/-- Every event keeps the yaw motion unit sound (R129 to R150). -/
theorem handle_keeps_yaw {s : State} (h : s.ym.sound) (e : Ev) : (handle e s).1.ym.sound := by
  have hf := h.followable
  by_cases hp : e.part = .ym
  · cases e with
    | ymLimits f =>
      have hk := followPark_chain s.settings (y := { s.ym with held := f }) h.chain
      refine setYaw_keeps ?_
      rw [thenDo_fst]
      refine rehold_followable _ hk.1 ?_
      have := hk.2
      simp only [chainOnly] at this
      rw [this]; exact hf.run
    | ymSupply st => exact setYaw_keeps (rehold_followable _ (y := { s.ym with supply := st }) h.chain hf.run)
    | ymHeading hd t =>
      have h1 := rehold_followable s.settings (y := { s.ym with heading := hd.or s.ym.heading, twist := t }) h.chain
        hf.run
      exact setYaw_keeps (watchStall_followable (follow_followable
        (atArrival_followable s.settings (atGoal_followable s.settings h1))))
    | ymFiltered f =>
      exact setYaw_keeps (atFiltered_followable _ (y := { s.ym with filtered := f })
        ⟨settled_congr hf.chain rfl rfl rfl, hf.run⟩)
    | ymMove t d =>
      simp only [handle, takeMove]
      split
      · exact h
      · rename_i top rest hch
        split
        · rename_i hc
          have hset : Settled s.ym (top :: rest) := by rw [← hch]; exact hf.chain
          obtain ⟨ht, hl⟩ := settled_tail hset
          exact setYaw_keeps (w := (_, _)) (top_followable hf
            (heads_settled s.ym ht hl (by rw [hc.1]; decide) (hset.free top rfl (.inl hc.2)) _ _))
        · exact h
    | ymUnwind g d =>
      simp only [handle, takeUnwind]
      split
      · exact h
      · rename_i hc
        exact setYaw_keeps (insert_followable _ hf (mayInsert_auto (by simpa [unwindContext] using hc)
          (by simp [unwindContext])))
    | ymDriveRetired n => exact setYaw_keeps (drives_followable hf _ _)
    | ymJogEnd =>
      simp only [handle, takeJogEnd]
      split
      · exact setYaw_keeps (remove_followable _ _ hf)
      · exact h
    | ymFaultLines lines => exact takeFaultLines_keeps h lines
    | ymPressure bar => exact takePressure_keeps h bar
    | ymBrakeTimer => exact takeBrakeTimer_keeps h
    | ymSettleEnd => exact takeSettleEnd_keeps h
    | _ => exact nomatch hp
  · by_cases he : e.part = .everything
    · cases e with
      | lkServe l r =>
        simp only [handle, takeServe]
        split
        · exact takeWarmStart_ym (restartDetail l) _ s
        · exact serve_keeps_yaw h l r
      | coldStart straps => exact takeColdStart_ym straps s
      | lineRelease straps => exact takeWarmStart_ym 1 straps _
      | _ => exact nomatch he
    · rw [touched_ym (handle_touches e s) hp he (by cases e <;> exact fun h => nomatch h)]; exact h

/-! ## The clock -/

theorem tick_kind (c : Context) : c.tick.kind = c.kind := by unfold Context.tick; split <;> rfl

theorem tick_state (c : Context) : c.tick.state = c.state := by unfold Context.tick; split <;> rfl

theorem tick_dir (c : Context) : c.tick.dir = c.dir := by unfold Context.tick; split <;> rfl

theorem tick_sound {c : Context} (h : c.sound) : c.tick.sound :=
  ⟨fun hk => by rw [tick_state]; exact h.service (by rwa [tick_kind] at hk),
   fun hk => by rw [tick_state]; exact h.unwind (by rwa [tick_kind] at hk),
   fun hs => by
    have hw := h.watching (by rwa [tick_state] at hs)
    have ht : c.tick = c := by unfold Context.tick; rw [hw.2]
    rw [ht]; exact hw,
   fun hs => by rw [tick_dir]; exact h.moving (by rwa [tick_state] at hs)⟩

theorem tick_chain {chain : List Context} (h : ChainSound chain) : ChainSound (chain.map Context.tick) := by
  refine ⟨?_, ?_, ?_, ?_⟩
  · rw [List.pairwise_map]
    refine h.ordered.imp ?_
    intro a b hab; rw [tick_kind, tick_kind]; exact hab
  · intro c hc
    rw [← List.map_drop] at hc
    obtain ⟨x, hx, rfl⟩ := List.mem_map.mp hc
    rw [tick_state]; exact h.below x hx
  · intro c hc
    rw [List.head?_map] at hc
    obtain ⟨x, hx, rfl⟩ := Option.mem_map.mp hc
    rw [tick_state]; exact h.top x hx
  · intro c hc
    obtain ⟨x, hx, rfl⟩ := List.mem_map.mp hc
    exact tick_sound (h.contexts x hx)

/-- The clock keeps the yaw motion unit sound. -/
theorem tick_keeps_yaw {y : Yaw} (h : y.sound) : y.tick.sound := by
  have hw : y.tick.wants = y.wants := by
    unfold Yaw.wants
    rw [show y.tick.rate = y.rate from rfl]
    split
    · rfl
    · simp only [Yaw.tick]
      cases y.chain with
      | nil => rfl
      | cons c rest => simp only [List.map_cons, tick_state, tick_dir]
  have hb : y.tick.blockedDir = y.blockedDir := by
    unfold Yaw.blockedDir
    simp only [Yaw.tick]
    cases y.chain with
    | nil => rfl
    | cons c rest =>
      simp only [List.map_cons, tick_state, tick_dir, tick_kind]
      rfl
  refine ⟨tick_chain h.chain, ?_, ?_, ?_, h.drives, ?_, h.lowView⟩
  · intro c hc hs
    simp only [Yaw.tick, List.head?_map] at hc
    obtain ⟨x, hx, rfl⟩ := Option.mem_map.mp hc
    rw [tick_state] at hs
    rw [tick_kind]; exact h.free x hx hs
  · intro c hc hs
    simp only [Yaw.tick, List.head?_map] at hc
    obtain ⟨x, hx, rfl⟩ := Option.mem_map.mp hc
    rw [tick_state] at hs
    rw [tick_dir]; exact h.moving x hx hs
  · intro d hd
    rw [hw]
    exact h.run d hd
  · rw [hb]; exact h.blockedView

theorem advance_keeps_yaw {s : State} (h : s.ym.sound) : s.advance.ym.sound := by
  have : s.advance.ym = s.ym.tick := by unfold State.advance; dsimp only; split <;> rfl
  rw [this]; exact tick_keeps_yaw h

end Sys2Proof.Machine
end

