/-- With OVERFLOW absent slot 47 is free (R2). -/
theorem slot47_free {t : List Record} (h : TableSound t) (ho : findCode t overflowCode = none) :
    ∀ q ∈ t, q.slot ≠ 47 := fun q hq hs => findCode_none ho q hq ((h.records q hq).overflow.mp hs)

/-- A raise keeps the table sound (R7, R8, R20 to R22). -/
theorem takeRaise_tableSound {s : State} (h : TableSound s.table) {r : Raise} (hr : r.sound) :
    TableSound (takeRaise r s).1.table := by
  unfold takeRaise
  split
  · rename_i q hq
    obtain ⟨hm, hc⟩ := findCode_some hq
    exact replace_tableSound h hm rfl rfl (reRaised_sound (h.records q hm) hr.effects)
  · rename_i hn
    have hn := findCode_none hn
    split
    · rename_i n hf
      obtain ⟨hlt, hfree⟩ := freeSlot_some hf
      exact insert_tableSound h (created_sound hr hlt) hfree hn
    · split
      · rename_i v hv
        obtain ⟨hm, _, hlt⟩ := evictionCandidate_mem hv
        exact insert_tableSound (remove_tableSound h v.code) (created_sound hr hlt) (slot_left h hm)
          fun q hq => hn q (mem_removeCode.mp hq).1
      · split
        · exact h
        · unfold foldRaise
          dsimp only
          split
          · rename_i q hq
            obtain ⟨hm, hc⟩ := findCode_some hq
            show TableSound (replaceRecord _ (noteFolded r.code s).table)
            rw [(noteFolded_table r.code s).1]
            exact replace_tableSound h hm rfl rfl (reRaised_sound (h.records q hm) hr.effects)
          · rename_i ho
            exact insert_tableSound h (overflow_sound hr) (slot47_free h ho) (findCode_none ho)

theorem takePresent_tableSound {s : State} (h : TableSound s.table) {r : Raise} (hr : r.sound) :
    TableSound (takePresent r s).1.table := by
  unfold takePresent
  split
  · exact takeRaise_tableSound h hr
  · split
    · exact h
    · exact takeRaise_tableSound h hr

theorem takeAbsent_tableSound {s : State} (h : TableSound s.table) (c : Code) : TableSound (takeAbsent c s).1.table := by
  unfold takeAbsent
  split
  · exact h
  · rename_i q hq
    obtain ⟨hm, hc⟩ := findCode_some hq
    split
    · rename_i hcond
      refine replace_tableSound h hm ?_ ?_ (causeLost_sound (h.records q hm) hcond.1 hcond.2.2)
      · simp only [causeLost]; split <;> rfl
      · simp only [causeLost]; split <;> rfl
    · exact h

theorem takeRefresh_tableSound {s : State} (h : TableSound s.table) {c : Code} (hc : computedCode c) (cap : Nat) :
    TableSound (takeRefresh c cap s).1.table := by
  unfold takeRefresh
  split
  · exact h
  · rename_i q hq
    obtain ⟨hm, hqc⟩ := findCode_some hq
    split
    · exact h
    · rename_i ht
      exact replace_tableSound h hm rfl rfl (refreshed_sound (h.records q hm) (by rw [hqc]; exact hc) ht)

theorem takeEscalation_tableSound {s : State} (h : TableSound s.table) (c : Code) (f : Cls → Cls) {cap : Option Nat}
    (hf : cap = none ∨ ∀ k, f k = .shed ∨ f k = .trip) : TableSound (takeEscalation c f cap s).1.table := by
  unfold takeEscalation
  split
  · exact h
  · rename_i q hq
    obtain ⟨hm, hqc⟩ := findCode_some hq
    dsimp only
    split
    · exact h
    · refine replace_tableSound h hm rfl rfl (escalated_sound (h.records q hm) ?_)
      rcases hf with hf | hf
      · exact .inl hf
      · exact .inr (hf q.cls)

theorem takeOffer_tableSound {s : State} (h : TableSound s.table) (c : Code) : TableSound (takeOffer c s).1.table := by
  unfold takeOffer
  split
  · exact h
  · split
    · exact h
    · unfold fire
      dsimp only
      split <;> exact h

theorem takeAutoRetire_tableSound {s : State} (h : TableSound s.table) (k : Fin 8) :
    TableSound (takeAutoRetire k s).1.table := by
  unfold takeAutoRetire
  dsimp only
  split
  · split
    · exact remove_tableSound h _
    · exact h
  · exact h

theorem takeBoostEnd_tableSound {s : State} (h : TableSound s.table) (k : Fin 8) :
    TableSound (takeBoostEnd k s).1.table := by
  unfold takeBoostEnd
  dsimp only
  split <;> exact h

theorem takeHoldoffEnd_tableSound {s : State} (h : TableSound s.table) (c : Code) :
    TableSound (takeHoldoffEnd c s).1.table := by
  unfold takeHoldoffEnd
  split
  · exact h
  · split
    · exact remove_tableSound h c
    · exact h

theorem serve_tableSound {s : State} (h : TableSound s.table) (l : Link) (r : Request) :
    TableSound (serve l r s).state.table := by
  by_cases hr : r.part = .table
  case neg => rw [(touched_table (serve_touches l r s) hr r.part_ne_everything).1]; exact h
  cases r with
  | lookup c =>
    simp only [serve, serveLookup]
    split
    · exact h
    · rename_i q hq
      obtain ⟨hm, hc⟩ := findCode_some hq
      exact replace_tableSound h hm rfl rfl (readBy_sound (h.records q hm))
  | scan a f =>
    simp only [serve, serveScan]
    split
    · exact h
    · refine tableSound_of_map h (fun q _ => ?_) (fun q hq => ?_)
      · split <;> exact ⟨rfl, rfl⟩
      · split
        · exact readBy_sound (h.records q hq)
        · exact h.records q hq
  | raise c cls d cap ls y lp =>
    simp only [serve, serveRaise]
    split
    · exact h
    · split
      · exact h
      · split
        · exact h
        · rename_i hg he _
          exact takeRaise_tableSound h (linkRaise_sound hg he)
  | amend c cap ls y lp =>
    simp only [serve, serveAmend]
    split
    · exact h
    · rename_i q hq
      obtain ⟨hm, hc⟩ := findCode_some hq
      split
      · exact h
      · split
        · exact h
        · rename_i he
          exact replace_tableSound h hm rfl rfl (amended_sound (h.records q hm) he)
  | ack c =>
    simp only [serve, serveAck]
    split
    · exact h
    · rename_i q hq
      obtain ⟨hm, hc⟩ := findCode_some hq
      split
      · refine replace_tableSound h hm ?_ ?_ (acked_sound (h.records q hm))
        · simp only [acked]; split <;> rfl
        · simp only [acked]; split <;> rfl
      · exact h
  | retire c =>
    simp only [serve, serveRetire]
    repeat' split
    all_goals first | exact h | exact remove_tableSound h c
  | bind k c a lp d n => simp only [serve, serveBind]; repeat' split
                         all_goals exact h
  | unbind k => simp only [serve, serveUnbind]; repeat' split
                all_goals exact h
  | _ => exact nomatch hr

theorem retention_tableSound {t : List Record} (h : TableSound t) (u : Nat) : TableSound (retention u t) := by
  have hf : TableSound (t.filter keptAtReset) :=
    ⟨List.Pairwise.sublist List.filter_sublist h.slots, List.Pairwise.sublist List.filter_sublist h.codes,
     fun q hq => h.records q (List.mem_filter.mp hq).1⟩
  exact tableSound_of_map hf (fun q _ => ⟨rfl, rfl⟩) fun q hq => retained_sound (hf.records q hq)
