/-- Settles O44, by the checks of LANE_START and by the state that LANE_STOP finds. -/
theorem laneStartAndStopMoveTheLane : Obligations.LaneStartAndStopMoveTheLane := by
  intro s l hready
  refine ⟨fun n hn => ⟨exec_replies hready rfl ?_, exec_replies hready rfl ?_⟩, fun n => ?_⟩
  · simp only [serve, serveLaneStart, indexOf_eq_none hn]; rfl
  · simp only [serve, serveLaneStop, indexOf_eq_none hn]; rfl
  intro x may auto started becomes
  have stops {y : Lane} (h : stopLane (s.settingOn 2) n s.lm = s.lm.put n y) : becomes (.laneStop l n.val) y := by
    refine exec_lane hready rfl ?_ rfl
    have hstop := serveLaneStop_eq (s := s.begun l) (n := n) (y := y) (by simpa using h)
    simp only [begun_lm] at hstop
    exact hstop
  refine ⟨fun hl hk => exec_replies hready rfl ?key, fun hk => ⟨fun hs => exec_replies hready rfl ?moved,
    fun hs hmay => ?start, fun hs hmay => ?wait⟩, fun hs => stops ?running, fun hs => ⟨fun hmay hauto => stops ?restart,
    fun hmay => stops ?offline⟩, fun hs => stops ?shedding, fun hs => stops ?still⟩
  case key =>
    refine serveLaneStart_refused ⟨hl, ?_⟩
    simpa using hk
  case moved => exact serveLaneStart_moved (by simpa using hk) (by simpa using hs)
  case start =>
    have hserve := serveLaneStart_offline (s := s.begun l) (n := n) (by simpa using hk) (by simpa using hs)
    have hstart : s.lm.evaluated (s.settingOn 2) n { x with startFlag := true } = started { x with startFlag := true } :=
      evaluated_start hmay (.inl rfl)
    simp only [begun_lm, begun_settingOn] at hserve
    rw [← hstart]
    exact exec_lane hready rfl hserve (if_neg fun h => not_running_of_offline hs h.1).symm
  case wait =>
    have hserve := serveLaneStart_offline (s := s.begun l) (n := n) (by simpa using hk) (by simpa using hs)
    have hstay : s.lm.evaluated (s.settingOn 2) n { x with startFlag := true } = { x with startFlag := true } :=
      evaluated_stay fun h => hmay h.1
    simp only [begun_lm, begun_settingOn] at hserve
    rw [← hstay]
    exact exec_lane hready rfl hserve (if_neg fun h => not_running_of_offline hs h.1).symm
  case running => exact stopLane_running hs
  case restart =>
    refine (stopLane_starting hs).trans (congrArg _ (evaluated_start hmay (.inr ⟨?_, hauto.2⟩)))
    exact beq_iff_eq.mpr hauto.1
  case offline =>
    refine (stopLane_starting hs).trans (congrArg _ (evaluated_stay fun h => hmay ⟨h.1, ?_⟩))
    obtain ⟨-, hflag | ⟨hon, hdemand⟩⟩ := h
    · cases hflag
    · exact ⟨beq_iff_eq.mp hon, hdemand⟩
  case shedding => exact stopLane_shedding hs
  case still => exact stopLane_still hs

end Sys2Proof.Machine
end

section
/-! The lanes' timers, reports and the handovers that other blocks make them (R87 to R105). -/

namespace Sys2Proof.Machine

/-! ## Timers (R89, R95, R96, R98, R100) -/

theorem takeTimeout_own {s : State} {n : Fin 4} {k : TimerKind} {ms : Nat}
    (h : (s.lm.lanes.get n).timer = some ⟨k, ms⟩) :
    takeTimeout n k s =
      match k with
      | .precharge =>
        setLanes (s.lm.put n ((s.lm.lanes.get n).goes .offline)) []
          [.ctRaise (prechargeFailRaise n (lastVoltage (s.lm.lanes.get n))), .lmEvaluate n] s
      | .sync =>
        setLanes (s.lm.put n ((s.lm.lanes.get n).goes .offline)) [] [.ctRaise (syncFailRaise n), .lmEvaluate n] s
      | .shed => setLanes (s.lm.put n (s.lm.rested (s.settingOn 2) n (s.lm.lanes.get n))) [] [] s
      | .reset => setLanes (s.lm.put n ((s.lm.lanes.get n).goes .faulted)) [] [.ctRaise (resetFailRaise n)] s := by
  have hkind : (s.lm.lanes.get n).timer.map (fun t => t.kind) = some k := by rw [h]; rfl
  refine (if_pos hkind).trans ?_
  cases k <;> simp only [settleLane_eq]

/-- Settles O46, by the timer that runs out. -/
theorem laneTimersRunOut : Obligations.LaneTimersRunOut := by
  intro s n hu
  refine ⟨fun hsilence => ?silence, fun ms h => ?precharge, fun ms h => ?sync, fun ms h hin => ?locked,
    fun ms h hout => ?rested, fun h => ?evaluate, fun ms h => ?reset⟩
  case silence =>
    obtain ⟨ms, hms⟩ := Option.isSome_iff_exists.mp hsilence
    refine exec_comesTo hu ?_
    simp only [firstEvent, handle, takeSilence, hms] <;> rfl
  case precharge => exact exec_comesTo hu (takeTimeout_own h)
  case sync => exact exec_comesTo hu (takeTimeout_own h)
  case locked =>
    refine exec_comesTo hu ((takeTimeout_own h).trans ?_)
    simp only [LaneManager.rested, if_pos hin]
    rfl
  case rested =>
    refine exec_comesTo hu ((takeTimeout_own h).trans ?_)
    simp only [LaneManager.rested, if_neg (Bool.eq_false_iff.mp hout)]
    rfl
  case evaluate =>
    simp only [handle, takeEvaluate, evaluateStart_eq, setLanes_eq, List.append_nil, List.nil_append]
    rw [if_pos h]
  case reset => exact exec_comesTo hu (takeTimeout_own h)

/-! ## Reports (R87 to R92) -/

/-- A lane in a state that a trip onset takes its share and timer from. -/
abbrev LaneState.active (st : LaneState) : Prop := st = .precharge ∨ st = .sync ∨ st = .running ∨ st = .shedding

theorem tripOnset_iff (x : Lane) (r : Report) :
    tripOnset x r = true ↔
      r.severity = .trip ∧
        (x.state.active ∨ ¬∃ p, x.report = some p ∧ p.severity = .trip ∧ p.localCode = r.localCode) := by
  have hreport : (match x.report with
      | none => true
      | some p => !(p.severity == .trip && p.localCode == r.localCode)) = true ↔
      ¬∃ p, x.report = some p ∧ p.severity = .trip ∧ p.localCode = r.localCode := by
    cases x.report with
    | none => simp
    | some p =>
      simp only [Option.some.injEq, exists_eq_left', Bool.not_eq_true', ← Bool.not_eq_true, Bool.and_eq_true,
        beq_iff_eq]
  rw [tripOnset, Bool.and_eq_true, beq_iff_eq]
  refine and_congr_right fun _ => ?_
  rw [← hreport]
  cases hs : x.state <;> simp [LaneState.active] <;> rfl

-*-*-

*Work order:* For this exercise, repeat exactly the lines of the data above from the one with "tripOnset x r = true ↔" down to the one with "r.localCode)) = true ↔", both end lines included.

*Answer to the problem:*
    tripOnset x r = true ↔
      r.severity = .trip ∧
        (x.state.active ∨ ¬∃ p, x.report = some p ∧ p.severity = .trip ∧ p.localCode = r.localCode) := by
  have hreport : (match x.report with
      | none => true
      | some p => !(p.severity == .trip && p.localCode == r.localCode)) = true ↔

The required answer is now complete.